Republican governors' goal: A new face for the GOP

By Dan Balz
Washington Post Staff Writer
Thursday, November 18, 2010

SAN DIEGO - There's nothing particularly subtle about one of the goals at this week's Republican Governors Association meeting - nothing less than an effort to start rebranding a political party long known as a bastion of white men.

The midterm elections produced a series of firsts that broke racial and gender barriers, and Republicans were the beneficiaries, helping to change the face of their party. The irony is that the victories came despite the fact that Latino voters solidly backed Democratic candidates in virtually every race in the country and that women generally voted in smaller numbers than men for Republican candidates in competitive races.

The midterm elections brought to power the nation's first female Hispanic governor (New Mexico's Susana Martinez) and first female Indian American governor (South Carolina's Nikki Haley). In addition, voters in Nevada elected their first Hispanic governor, Brian Sandoval, while Oklahomans elected their first female chief executive, Mary Fallin. All are Republicans.

The GOP will now have a more diverse cast of governors than will the Democrats, with four women (Arizona Gov. Jan Brewer was reelected), two Hispanics and two Indian Americans (the other is Louisiana Gov. Bobby Jindal). Two more female governors, Hawaii's Linda Lingle and Connecticut's M. Jodi Rell, will be leaving, however.

The question now is whether Republicans can capitalize on their successes in ways that, particularly in regard to the Hispanic community, have long eluded them. "It's a door-opener," said Minnesota Gov. Tim Pawlenty, the outgoing vice chairman of the Republican Governors Association (RGA). "It gives you some credibility, or at least an opening with a group that perhaps would have shut you out."

Martinez said in an interview that she rarely thought about becoming the first female Hispanic governor but knows she carries an additional burden to succeed.

"I really do believe that history is going to be made in how we turn the state around, and then it will be, it happened to be the Hispanic woman in New Mexico," she said. "That to me is more meaningful."

She added, "I don't run from it because I understand the responsibility, but I also understand that if you don't do it right, what do you leave behind with young girls?"

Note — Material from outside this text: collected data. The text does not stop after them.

/-- An atomic unit performed (R85). -/
def State.atomicUnit (s : State) (u : MUnit) (obs : List CellObs) : State × MUnit × Bool :=
  match s.mtr.xacts.find? fun x => x.id == u.xact with
  | none => (s, u, false)
  | some x =>
    let r := s.doAtomic u.master x.pkt obs u.wasDirty
    match r.2 with
    | none => (r.1, u, true)
    | some (0, d) => (r.1, { u with data := d }, false)
    | some _ => (r.1, { u with bad := [0] }, false)

/-- A unit of the device's own masters has its effect with its own command; here its granules are counted. -/
def State.ownUnit (s : State) (u : MUnit) : State :=
  (List.range u.gran).foldl (fun s i => s.countGran (u.op != 0) (u.addr / 64 + i)) s

/-- A unit whose last column command has issued is performed: read data goes to the data path, an unreported write returns
(R144). One that must wait for a recovery keeps its place. -/
def State.finishUnit (s : State) (c pc i : Nat) (u : MUnit) (obs : List CellObs) : State :=
  let r := if u.own.isSome then (s.ownUnit u, u, false)
    else if u.op = 0 then s.readUnit u obs else if u.op = 1 then s.writeUnit u obs else s.atomicUnit u obs
  if r.2.2 then r.1.modBank c pc i fun b => { b with q := b.q.map fun v => if v.ord = u.ord then { v with col := 0 } else v }
  else
    let u' := r.2.1
    let s := r.1.modBank c pc i fun b =>
      let q := b.q.filter fun v => v.ord != u.ord
      { b with q := q, idleSince := if q.isEmpty then ((s.chan c).pc pc).now else b.idleSince }
    if u.op = 0 then s.modTgt c fun t => { t with xfers := t.xfers ++ [{ unit := u', beats := u.gran, out := true }] }
    else if u.reported then s
    else s.unitReturn u' (if u.op = 1 then [] else [(0, u'.data)])

/-- Page policy after the last queued column command to a row (R149). -/
def State.pagePolicy (s : State) (c pc i : Nat) : State :=
  let p := (s.chan c).pc pc
  let b := p.bank i
  let more := b.q.any fun u => b.row == some (decodeAddr u.addr).row
  let pol := s.fld (MC_CTL_POLICY c)
  if more ∨ b.row.isNone ∨ pol = 1 then s
  else if pol ≠ 2 ∧ 2 ≤ b.pred then s.modBank c pc i fun b => { b with kept := true }
  else
    let at_ := max (b.lastAct + 28) (max (b.lastRd + 4) (b.wrEnd + 16))
    (s.closeRow c pc i at_).modBank c pc i fun b' => { b' with apRow := b.row, apAt := p.now }

/-- What a column command to an open row does to its bank and to the data bus (R149, R151, R166); `key` is the class and urgency
of its request. -/
def State.colMoves (s : State) (c pc i : Nat) (w : Bool) (key : Nat) : State :=
  let p := (s.chan c).pc pc
  let b := p.bank i
  let miss := b.q.any fun v => b.row != some (decodeAddr v.addr).row
  let s := (s.add64 (MC_HIT_LO c) 1).modBank c pc i fun b => { b with
    kept := false
    hits := if miss then (if b.hitKey = key then b.hits + 1 else 1) else 0, hitKey := key
    lastRd := if w then b.lastRd else p.now, wrEnd := if w then p.now + 10 else b.wrEnd }
  s.modPc c pc fun p => { p with
    lastCol := p.now, lastColBg := bgOf i, modeCols := p.modeCols + 1
    lastRd := if w then p.lastRd else p.now }
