-- ==== Sys2Proof/Machine/Admission.lean ====
section
/-! DEFINITION. Memory requests at their master ports: refused, held, issued into mortar, or performed and answered where their
way is idle (R82, R83, R103, R169, R172, R173, R188, R254). -/

namespace Sys2Proof.Machine

/-! ### A request whose way is idle -/

/-- A granule of a request waits at the channel: for a recovery of its unit, or for the restore of its page (R264, R309). -/
def State.mustHold (s : State) (k : Pkt) : Bool :=
  s.unrestored (pageOf k.addr.toNat) || (pktGranList k).any s.unitHeld

/-- The way of a request of master `p` through mortar and its channels is idle, none of its granules waits at its channel, and the
caps of R183 leave room for its data: nothing stands before it, and it meets no decision but its own. (DEDUCED, log entry 55) -/
def State.clearWay (s : State) (p : Nat) (k : Pkt) : Bool :=
  !s.mustHold k && (unitsOf (k.addr.toNat / 64) (pktGrans k)).all fun u =>
    let l := decodeAddr (64 * u.1)
    s.wayIdle l.ch && ((s.chan l.ch).pc l.pc).settled && s.capOk p l.ch (64 * u.2)

/-- A request passes through an idle way: what each of its units leaves there, and the bytes that it moves for its master
(R166, R169, R181). -/
def State.passes (s : State) (p : Nat) (k : Pkt) : State :=
  ((unitsOf (k.addr.toNat / 64) (pktGrans k)).foldl (fun s u => s.unitPasses p (k.opc.toNat != 1) u.1 u.2) s).moved p
    (64 * pktGrans k)

/-- A write admitted at its master port sets its page's dirty bit before it is performed (R243); the second part is the
dirty state the write carries (R308). -/
def State.admitWrite (s : State) (k : Pkt) : State × Bool :=
  let page := pageOf k.addr.toNat
  (if canWrite k then s.markDirty page else s, s.keep.isDirty page)

/-- A request that no cause of R173 holds leaves its master port: where its way is idle it is performed and answered, and where a
granule of it then waits for a recovery, or its way is not idle, it is issued into mortar. (DEDUCED, log entry 55) -/
def State.admitReq (s : State) (p : Nat) (k : Pkt) (obs : List CellObs) : State :=
  let r := s.admitWrite k
  if s.clearWay p k then
    let x := r.1.doReq p k obs r.2
    match x.2 with
    | none => x.1.issue p k r.2
    | some (st, data) => (x.1.passes p k).answer p k st 0 data
  else r.1.issue p k r.2

/-! ### Requests at a master port -/

/-- A request parked at its master port (R173); it stays in the port's receive buffer until it is admitted (R96). -/
def State.park (s : State) (p : Nat) (k : Pkt) : State :=
  s.modMaster p fun x => if vcClass k.vc.toNat = 2 then { x with mgt := x.mgt ++ [Parked.mk p k] }
    else { x with req := x.req ++ [Parked.mk p k] }

/-- A request waits at its master port: for a cause of R173, or behind an earlier request of its queue.
(DEDUCED, log entry 55) -/
def State.mustPark (s : State) (p : Nat) (k : Pkt) : Bool :=
  (if vcClass k.vc.toNat = 2 then !(s.master p).mgt.isEmpty else !(s.master p).req.isEmpty) || s.holdCause p k != 0

/-- MASTER_PORT_ADMIT (R172, R173): the request at the head of a queue of M0-M3 is admitted once no cause holds it, leaves
the port's receive buffer, and is issued into mortar; after a PORT reset not before the link restarts (R188). Of M4-M7 the accesses
that wait in their one queue go as far as they may, and requests to this stack by its own coordinate as those of M0-M3 do.
(DEDUCED, log entry 55; DEDUCED, log entry 142) -/
def execMasterPortAdmit (m : Fin 8) (mgt : Bool) (s : State) : Host.Outcome State Fault Refusal :=
  .next (
    let x := s.master m
    match (if mgt then x.mgt else x.req) with
    | [] => s.serveAll m
    | h :: _ =>
      if s.inService = false ∨ s.holdCause m h.pkt ≠ 0 ∨ (m.val < 4 ∧ (s.port m).rstHold) then s
      else
        let s := s.modMaster m fun x => if mgt then { x with mgt := x.mgt.drop 1 } else { x with req := x.req.drop 1 }
        let r := (s.takeRx h.port h.pkt).admitWrite h.pkt
        r.1.issue h.port h.pkt r.2)

/-- A memory request arrives at this stack (R82, R83, R103): refused, or admitted, or held at its master port where R173 holds it,
an earlier request waits, or its port was reset and its link has not restarted (R188). (DEDUCED, log entry 31) -/
def State.memReq (s : State) (p : Nat) (k : Pkt) (obs : List CellObs) : State :=
  if s.packetsReach p = false then s
  else if hopsOn k then s.hopOn p k
  else if k.nbr then (s.takeRx p k).answer p k (if s.dev = .saving then 3 else 4) 0 []
  else if s.hasCoord = false ∨ k.dest.toNat ≠ s.me then s.transit p k
  else
    let t := s.takeRx p k
    if s.dev = .saving then t.answer p k 3 0 []
    else if reqBad k then t.answer p k 4 0 []
    else if s.dev = .bringup then t.answer p k 5 0 []
    else if s.dev = .recovery then t.answer p k 4 0 []
    else if s.mustPark p k || (s.port p).rstHold then s.park p k
    else t.admitReq p k obs

/-- RD (R83). -/
def execRd (p : Fin 4) (k : Pkt) (obs : List CellObs) (s : State) : Host.Outcome State Fault Refusal :=
  .next (s.memReq p k obs)

/-- WR (R84). -/
def execWr (p : Fin 4) (k : Pkt) (obs : List CellObs) (s : State) : Host.Outcome State Fault Refusal :=
  .next (s.memReq p k obs)

/-- FADD (R85). -/
def execFadd (p : Fin 4) (k : Pkt) (obs : List CellObs) (s : State) : Host.Outcome State Fault Refusal :=
  .next (s.memReq p k obs)

/-- CAS64 (R85). -/
def execCas64 (p : Fin 4) (k : Pkt) (obs : List CellObs) (s : State) : Host.Outcome State Fault Refusal :=
  .next (s.memReq p k obs)

/-- CAS128 (R85). -/
def execCas128 (p : Fin 4) (k : Pkt) (obs : List CellObs) (s : State) : Host.Outcome State Fault Refusal :=
  .next (s.memReq p k obs)

end Sys2Proof.Machine
end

"We have seen too many times that minorities and females have been labels," Haley said at Wednesday afternoon's opening plenary session of the RGA meeting. "We're not labels. Women didn't vote for me because I'm a woman. They're smarter than that. Indians didn't vote for me because I was Indian."

Apart from the successes, several Republican women lost their races this month, including two in California. Former eBay chief executive Meg Whitman lost the governor's race to Democrat Jerry Brown, despite record spending, while former Hewlett-Packard chief executive Carly Fiorina lost to Sen. Barbara Boxer (D).

Oklahoma's Fallin spoke of the additional burden women carry as candidates. "Women have to earn the respect," she said. "They have to earn the seat at the table to have a position to be able to voice their opinions."

GOP leaders here appeared eager to showcase their diverse ranks. Cracking the Hispanic vote has been a high priority for Republicans for more than two decades, but only rarely have GOP candidates done well with the fastest-growing segment of the population.